Research Interests and Experience

General Research Interests

My research interests are focussed on the theory and modelling of accretion processes as well as star and planet formation mechanisms. I am particularly interested in the stability properties of accretion discs, the generation of MHD turbulence and associated angular momentum transport, disk - planet interactions and the origin and characteristics of jets and winds from accreting systems.

Research Projects Conducted/ in progress

For my PhD project I conducted a linear analysis of the vertical structure and growth of the magnetorotational instability (MRI). This is a fundamental topic, because this instability is the leading mechanism to generate MHD turbulence within the disk and, as such, it measures the ability of the magnetic field to remove angular momentum from the disk material so accretion can proceed. Knowledge of the configuration and properties of the turbulent zones is important also because of their relevance for planet formation/migration theories and models.

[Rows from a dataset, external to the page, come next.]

-- ==== Sys2Proof/Certificates/Slice0/Obligations.lean ====
section
/-!
DEFINITION. The statements for the provers. Each cites the rules of spec/ that it formalises; a state in them is any state, reached or not.
-/
namespace Sys2Proof.Machine

/-! ### What a core instruction of the scalar classes does to the registers -/

/-- The scalar integer instructions (08_scalar.md R126 to R128, R132; 04_formats.md R63): the guard, the destination and the value
it receives. -/
def aluRow : Instr → Option (Guard × SReg × (Regs → Word))
  | .add x => some (x.h.g, x.d, fun r => r.rs x.a + r.rs x.b)
  | .sub x => some (x.h.g, x.d, fun r => r.rs x.a - r.rs x.b)
  | .min x => some (x.h.g, x.d, fun r => if (r.rs x.a).toInt ≤ (r.rs x.b).toInt then r.rs x.a else r.rs x.b)
  | .max x => some (x.h.g, x.d, fun r => if (r.rs x.a).toInt ≤ (r.rs x.b).toInt then r.rs x.b else r.rs x.a)
  | .minu x => some (x.h.g, x.d, fun r => if (r.rs x.a).toNat ≤ (r.rs x.b).toNat then r.rs x.a else r.rs x.b)
  | .maxu x => some (x.h.g, x.d, fun r => if (r.rs x.a).toNat ≤ (r.rs x.b).toNat then r.rs x.b else r.rs x.a)
  | .and x => some (x.h.g, x.d, fun r => r.rs x.a &&& r.rs x.b)
  | .or x => some (x.h.g, x.d, fun r => r.rs x.a ||| r.rs x.b)
  | .xor x => some (x.h.g, x.d, fun r => r.rs x.a ^^^ r.rs x.b)
  | .andn x => some (x.h.g, x.d, fun r => r.rs x.a &&& ~~~(r.rs x.b))
  | .shl x => some (x.h.g, x.d, fun r => r.rs x.a <<< ((r.rs x.b).toNat % 64))
  | .shr x => some (x.h.g, x.d, fun r => r.rs x.a >>> ((r.rs x.b).toNat % 64))
  | .sra x => some (x.h.g, x.d, fun r => (r.rs x.a).sshiftRight ((r.rs x.b).toNat % 64))
  | .rotr x => some (x.h.g, x.d, fun r => (r.rs x.a).rotateRight ((r.rs x.b).toNat % 64))
  | .mul x => some (x.h.g, x.d, fun r => r.rs x.a * r.rs x.b)
  | .mulhs x => some (x.h.g, x.d, fun r => BitVec.ofInt 64 ((r.rs x.a).toInt * (r.rs x.b).toInt / 2 ^ 64))
  | .mulhu x => some (x.h.g, x.d, fun r => BitVec.ofNat 64 ((r.rs x.a).toNat * (r.rs x.b).toNat / 2 ^ 64))
  | .mulhsu x => some (x.h.g, x.d, fun r => BitVec.ofInt 64 ((r.rs x.a).toInt * (r.rs x.b).toNat / 2 ^ 64))
  | .divs x => some (x.h.g, x.d, fun r => if r.rs x.b = 0 then BitVec.allOnes 64 else BitVec.ofInt 64 ((r.rs x.a).toInt.tdiv (r.rs x.b).toInt))
  | .divu x => some (x.h.g, x.d, fun r => if r.rs x.b = 0 then BitVec.allOnes 64 else r.rs x.a / r.rs x.b)
  | .rems x => some (x.h.g, x.d, fun r => if r.rs x.b = 0 then r.rs x.a else BitVec.ofInt 64 ((r.rs x.a).toInt.tmod (r.rs x.b).toInt))
  | .remu x => some (x.h.g, x.d, fun r => if r.rs x.b = 0 then r.rs x.a else r.rs x.a % r.rs x.b)
  | .absd x => some (x.h.g, x.d, fun r => BitVec.ofNat 64 ((r.rs x.a).toInt - (r.rs x.b).toInt).natAbs)
  | .clz x => some (x.h.g, x.d, fun r => BitVec.ofNat 64 (leadZeros 64 (r.rs x.a).toNat))
  | .ctz x => some (x.h.g, x.d, fun r => BitVec.ofNat 64 (trailZeros 64 (r.rs x.a).toNat))
  | .popc x => some (x.h.g, x.d, fun r => BitVec.ofNat 64 (popCount 64 (r.rs x.a).toNat))
  | .brev x => some (x.h.g, x.d, fun r => BitVec.ofNat 64 (revBits 64 (r.rs x.a).toNat))
  | .addi x => some (x.g, x.d, fun r => r.rs x.a + x.imm.signExtend 64)
  | .andi x => some (x.g, x.d, fun r => r.rs x.a &&& x.imm.signExtend 64)
  | .ori x => some (x.g, x.d, fun r => r.rs x.a ||| x.imm.signExtend 64)
  | .xori x => some (x.g, x.d, fun r => r.rs x.a ^^^ x.imm.signExtend 64)
  | .shli x | .shliLit x => some (x.g, x.d, fun r => r.rs x.a <<< x.cnt.val)
  | .shri x | .shriLit x => some (x.g, x.d, fun r => r.rs x.a >>> x.cnt.val)
  | .srai x | .sraiLit x => some (x.g, x.d, fun r => (r.rs x.a).sshiftRight x.cnt.val)
  | .lis x => some (x.g, x.d, fun _ => x.imm.signExtend 64)
  | .addiLit x => some (x.g, x.d, fun r => r.rs x.a + x.imm)
  | .andiLit x => some (x.g, x.d, fun r => r.rs x.a &&& x.imm)
  | .oriLit x => some (x.g, x.d, fun r => r.rs x.a ||| x.imm)
  | .xoriLit x => some (x.g, x.d, fun r => r.rs x.a ^^^ x.imm)
  | .lisLit x => some (x.g, x.d, fun _ => x.imm)
  | .sel x => some (x.h.g, x.d, fun r => if r.rp x.ps then r.rs x.a else r.rs x.b)
  | .pget x => some (x.h.g, x.d, fun r => (r.p ||| 1).setWidth 64)
  | _ => none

The method incorporated vertical stratification and non-ideal MHD regimes appropriate for weakly ionised accretion discs, such as protostellar and quiescent dwarf novae systems.

The conductivity was treated as a tensor and, as a first approximation, was assumed to be constant with height. I obtained solutions for the structure and growth rate of global unstable modes for different conductivity regimes, strengths of the magnetic coupling and the initial magnetic field, which was assumed to be vertical. This study revealed that, for a weak magnetic coupling, the Hall effect causes perturbations to grow faster and act over a more extended cross-section of the disc than those obtained using the ambipolar diffusion approximation. It also showed that ambipolar diffusion perturbations peak higher above the midplane than those including Hall conductivity, a consequence of the action of competing growth rates at different heights in this regime. Finally, we showed that Hall conductivity determines the growth of the MRI in fluid conditions satisfied over a wide range of radii in weakly ionised discs, reducing the extent of the magnetic `dead zone'. As a result, considerable accretion can take place in regions closer to the midplane, despite the weak magnetic coupling, rather than in the surface regions, which have a much stronger coupling, but significantly less fluid density. The results of this study are published in Monthly Notices of the Royal Astronomical Society (Salmeron & Wardle 2003, M.N.R.A.S., 345:992-1008).

In a second part of this work, a realistic height-dependent conductivity tensor was evaluated under the assumption that dust grains have settled towards the midplane of the disc, an assumption valid for late evolutionary stages of accretion. Ionisation sources included cosmic rays, x-rays from the central protostar and the effect of radioactive elements within the disc. The vertical structure and growth rate of unstable modes were obtained for a range of radial positions within the disc and different strengths of the initial magnetic field. Results of this study indicate that the MRI can grow at a significant fraction of its ideal rate for a wide range of magnetic field strengths and radial locations. At 1 AU, for example, unstable modes are found for 1 mG < B < 10 G. Some of these modes grow in regions close to the disc midplane. These results have been published in Salmeron & Wardle, 2005, M.N.R.A.S., 361: 45-69. In a final part of this project I computed these solutions for a disc where dust grains are well mixed with the gas phase. When a population of 0.1 micron grains is assumed to be present, perturbations grow at 10 AU for B < 10 mG. We estimate that the figure for R = 1 AU would be of order 400 mG. These results are yet unpublished.

I am now working on obtaining local disc-wind solutions which incorporate the vertical structure of the disc, in particular a conductivity tensor varying with height. I expect that this study will help to clarify the critical effect of the disc structure on the properties of winds launched from protostellar accretion discs. Through this analysis it will also be possible to explore the viability of such winds at distances of the order of a few AU from the central object as well as obtain a realistic estimate of the wind mass loss rate. I also expect to model the fractions of angular momentum transported via the MRI and outflows, and investigate the implications to planet formation and migration.

Finally, as an aeronautical engineer, I have also completed a number of research projects in the aviation industry. For my honours thesis, I developed a method and the computer codes to design a remotely-piloted vehicle to be used by the Venezuelan Navy to test the automatic shooting systems of Mariscal Sucre - type frigates. Also, as an Aviation Analyst, I developed a new method to quantify the probability of collisions of large aircraft operating in parallel taxiways. The method was, essentially, an ``extreme value'' model, as it is expected that the extreme deviations that would contribute to the probability of collisions will be beyond the range of observed deviations during normal operations.

Future Research

I am interested in conducting research and collaborating with colleagues in the fields of disk/accretion dynamics, star and planet formation and related phenomena. I find the analysis of MHD turbulence and angular momentum transport in accretion discs, as well as the dynamics of jets and winds from protostellar and compact objects, both important and interesting research topics.

The development of detailed disc models, with a realistic treatment of the relevant microphysics, including radiation dynamics and non-ideal processes, where applicable, is crucial for our understanding of accretion mechanisms. The analysis of sufficiently detailed accretion disc models will enable us to generate useful predictions, which could potentially be tested against observations.